Stored data
/-- The completion of an object fetch: an ended application is left; while data is still needed the next
line is fetched; otherwise the covered pixels take the placement by R37 and R38, and the row goes on with
its next entry. That an application is applied, or an ended one gives way, at this completion is the
model's reading (logs 10 and 23). When a placement applies to a row and with which span, where its first
fetch begins, the colour of a column, by coding and byte order, and the first column of a tile. -/
def Obligations.ObjectFetchAppliesPlacement : Prop :=
  (∀ (s : State) (pl : Plane) (f : Flight) (a : App) (rest : List Placement) (r : LineReq),
    s.mside = .own (.render (.fetch r)) 4 → s.render.flight = some f →
    f.phase = .applying a rest → s.tiles.plane = some pl → s.resetDue = false →
      ∃ t, exec .objectFetchComplete s = .next t ∧ t.colours = s.colours ∧ t.list = s.list
        ∧ t.buttons = s.buttons ∧ SameControl s t ∧ SameOuter s t ∧ t.intake = s.intake
        ∧ t.objects = s.objects ∧ t.reports = s.reports ∧ t.tiles = s.tiles
        ∧ (a.ended = true → RowGoesOn pl f rest s t)
        ∧ (∀ g, a.ended = false → a.data = .words g → r.line.toNat + 16 ≤ lastByte a →
          RenderHanded (.fetch ⟨r.line + 16, 0⟩) t ∧ t.render = s.render)
        ∧ (∀ d, a.ended = false → a.data = .run8 d → d.status = .needByte →
          RenderHanded (.fetch (lineReqAt d.pos)) t
          ∧ t.render.flight = some ⟨f.tile, f.page, f.row, f.pixels,
              .applying { a with data := .run8 { d with line := [] } } rest⟩)
        ∧ (a.ended = false →
          ((∃ g, a.data = .words g ∧ lastByte a < r.line.toNat + 16)
            ∨ ∃ d, a.data = .run8 d ∧ (d.status = .complete ∨ d.status = .short)) →
            ∃ px, px.length = f.pixels.length
              ∧ (∀ (i : Nat) (c : Argb), f.pixels[i]? = some c → px[i]? = some
                (if a.px0 ≤ tileLeft pl f.tile + i ∧ tileLeft pl f.tile + i ≤ a.px1 then
                  layOver (sourcePixel
                    (appColour s a (tileLeft pl f.tile + i - a.px0 + a.c0)) a.place.opacity) c
                 else c))
              ∧ RowGoesOn pl { f with pixels := px } rest s t))
  ∧ (∀ (s : State) (pl : Plane) (tile r : Nat) (p : Placement) (left y : Int),
      left = 64 * ((tile % (pl.width / 64) : Nat) : Int) →
      y = 8 * ((tile / (pl.width / 64) : Nat) : Int) + r →
        (currentObject s p = none → startApp s pl tile r p = none)
        ∧ ∀ id e, currentObject s p = some id → e = s.objects[id] →
          (¬ (e.state = .ready ∧ p.opacity ≠ 0 ∧ p.y ≤ y ∧ y < p.y + e.height
              ∧ ∃ c : Int, left ≤ c ∧ c < left + 64 ∧ p.x ≤ c ∧ c < p.x + e.width) →
            startApp s pl tile r p = none)
          ∧ (e.state = .ready → p.opacity ≠ 0 → p.y ≤ y → y < p.y + e.height →
            (∃ c : Int, left ≤ c ∧ c < left + 64 ∧ p.x ≤ c ∧ c < p.x + e.width) →
              ∃ a, startApp s pl tile r p = some a ∧ a.place = p ∧ a.obj = id ∧ a.entry = e
                ∧ a.ended = false ∧ (a.px0 : Int) = max p.x left
                ∧ (a.px1 : Int) = min (p.x + e.width - 1) (left + 63)
                ∧ (a.c0 : Int) = a.px0 - p.x ∧ (a.c1 : Int) = a.px1 - p.x
                ∧ (a.row : Int) = y - p.y
                ∧ a.data = if e.coding = .run8 then
                    .run8 ⟨e.addr.toNat + 4 * a.row, .entry, [], .needByte, []⟩ else .words []))
  ∧ (∀ (a : App) (g : List (Nat × Word)), a.data = .words g →
      firstFetch a = ⟨BitVec.ofNat 32 (firstByte a - firstByte a % 16),
        Fin.ofNat 4 (firstByte a / 4)⟩)
  ∧ (∀ (a : App) (d : Run8), a.data = .run8 d →
      firstFetch a = ⟨BitVec.ofNat 32 (d.pos - d.pos % 16), Fin.ofNat 4 (d.pos / 4)⟩)
  ∧ (∀ (w : Word) (k : Nat), k < 4 → byteAt false w k = w.toNat / 2 ^ (8 * k) % 256
      ∧ byteAt true w k = w.toNat / 2 ^ (24 - 8 * k) % 256)
  ∧ (∀ (s : State) (a : App) (g : List (Nat × Word)) (w : Word) (x start at_ b : Nat),
      a.data = .words g →
      start = a.entry.addr.toNat
        + a.row * ((a.entry.width * a.entry.coding.pixelBits + 127) / 128) * 16 →
      at_ = start + x * a.entry.coding.pixelBits / 8 → g.lookup (at_ - at_ % 4) = some w →
      b = byteAt (byteOrder s) w (at_ % 4) →
        (a.entry.coding = .direct32 → appColour s a x = Argb.ofWord w)
        ∧ ∀ i : Fin 256,
          (a.entry.coding = .index8 ∧ i.val = b)
            ∨ (a.entry.coding = .index4 ∧ i.val = (if x % 2 = 0 then b / 16 else b % 16))
            ∨ (a.entry.coding = .index2 ∧ i.val = b / 4 ^ (3 - x % 4) % 4) →
          appColour s a x = s.colours.entries[a.entry.table][i])
  ∧ ∀ (s : State) (a : App) (d : Run8) (x : Nat), a.data = .run8 d →
    (∀ i : Fin 256, d.out[x]? = some i.val → appColour s a x = s.colours.entries[a.entry.table][i])
    ∧ (d.out[x]? = none → appColour s a x = ⟨0, 0, 0, 0⟩)
    ∧ ∀ (pl : Plane) (tile : Nat), tileLeft pl tile = 64 * (tile % (pl.width / 64))

/-- The stores of a tile: the next line follows a row's line, the next row begins at the clear colour with
the list as it stands after a row's last, and after the last of row 7 the tile is CLEAN, or DIRTY if a
marking reached it, and the scan pointer names the tile after it. That the last store has a row of its
own is read from the table (log 14). When a SETUP PLANE waits for the tile in flight, where the lines of a
tile's rows lie, and the words they carry. -/
def Obligations.TileRowsAreStoredInOrder : Prop :=
  (∀ (s : State) (pl : Plane) (f : Flight) (n : Nat) (a : Addr) (p : Fin 4) (ws : List BusWord),
    s.mside = .own (.render (.store a p ws)) 0 → s.render.flight = some f →
    f.phase = .storing n → s.tiles.plane = some pl → s.resetDue = false →
      (n < 15 → ∃ t, exec .renderStoreComplete s = .next t ∧ SameTables s t ∧ SameControl s t
        ∧ SameOuter s t ∧ t.intake = s.intake ∧ t.reports = s.reports ∧ t.tiles = s.tiles
        ∧ t.render = ⟨s.render.scan, some { f with phase := .storing (n + 1) }⟩
        ∧ RenderHanded
            (.store (BitVec.ofNat 32 (tileLineAddr pl f.page f.tile f.row (n + 1))) 0
              (rowLineWords (byteOrder s) f.pixels (n + 1))) t)
      ∧ (n = 15 → f.row < 7 → ∃ t, exec .renderStoreComplete s = .next t ∧ SameTables s t
        ∧ SameControl s t ∧ SameOuter s t ∧ t.intake = s.intake ∧ t.reports = s.reports
        ∧ t.tiles = s.tiles
        ∧ RowGoesOn pl ⟨f.tile, f.page, f.row + 1, List.replicate 64 pl.clear, .storing 0⟩
            s.list s t)
      ∧ (n = 15 → f.row = 7 → planeWaits s = false →
        ∃ t, exec .tileComplete s = .next t ∧ SameTables s t ∧ SameControl s t
          ∧ SameOuter s t ∧ t.intake = s.intake ∧ t.reports = s.reports
          ∧ TookFrom
              (s.tiles.setPage f.page ((s.tiles.ofPage f.page).modify f.tile fun st =>
                match st with
                | .busy => .clean
                | .busyStale => .dirty
                | .clean => .clean
                | .dirty => .dirty))
              ⟨(f.tile + 1) % pl.tileCount, none⟩ (backPage s) t)
      ∧ ∀ x, n = 15 → f.row = 7 → planeWaits s = true → s.intake.anchor = some x →
        s.intake.p + recordWords s ≤ 4 * x.lines →
          ∃ t, exec .tileComplete s = .next t ∧ RecordEnded x (nextIndex x s) s t
            ∧ SameTables s t ∧ t.engine = s.engine ∧ SameOuter s t ∧ t.reports = s.reports
            ∧ t.share = bits s.intake.header 3 0
            ∧ t.page = { s.page with front := .a, running := none }
            ∧ TookFrom
                ⟨true, planeNamed s, List.replicate (planeNamed s).tileCount .dirty,
                  List.replicate (planeNamed s).tileCount .dirty, true⟩ ⟨0, none⟩ .b t)
  ∧ (∀ s : State, planeWaits s = true ↔ s.intake.state = .executing .planeWait)
  ∧ (∀ (pl : Plane) (g : Page) (tile r n y : Nat), y = 8 * (tile / (pl.width / 64)) + r →
      tileLineAddr pl g tile r n
        = (match g with | .a => pl.baseA.toNat | .b => pl.baseB.toNat)
          + 4 * (y * pl.width + 64 * (tile % (pl.width / 64))) + 16 * n)
  ∧ ∀ (be : Bool) (px : List Argb) (n : Nat), px.length = 64 → n < 16 →
    (rowLineWords be px n).length = 4
    ∧ ∀ (i : Nat) (c : Argb), i < 4 → px[4 * n + i]? = some c →
      (rowLineWords be px n)[i]? = some (fresh be c.toWord)
      ∧ c.toWord.toNat = c.a.toNat * 2 ^ 24 + c.r.toNat * 2 ^ 16 + c.g.toNat * 2 ^ 8 + c.b.toNat
      ∧ Argb.ofWord c.toWord = c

ASSIGNMENT
In the records above, locate each line with the word "planeNamed". Copy all such lines.

RESPONSE FOR THIS EXERCISE
                ⟨true, planeNamed s, List.replicate (planeNamed s).tileCount .dirty,
                  List.replicate (planeNamed s).tileCount .dirty, true⟩ ⟨0, none⟩ .b t)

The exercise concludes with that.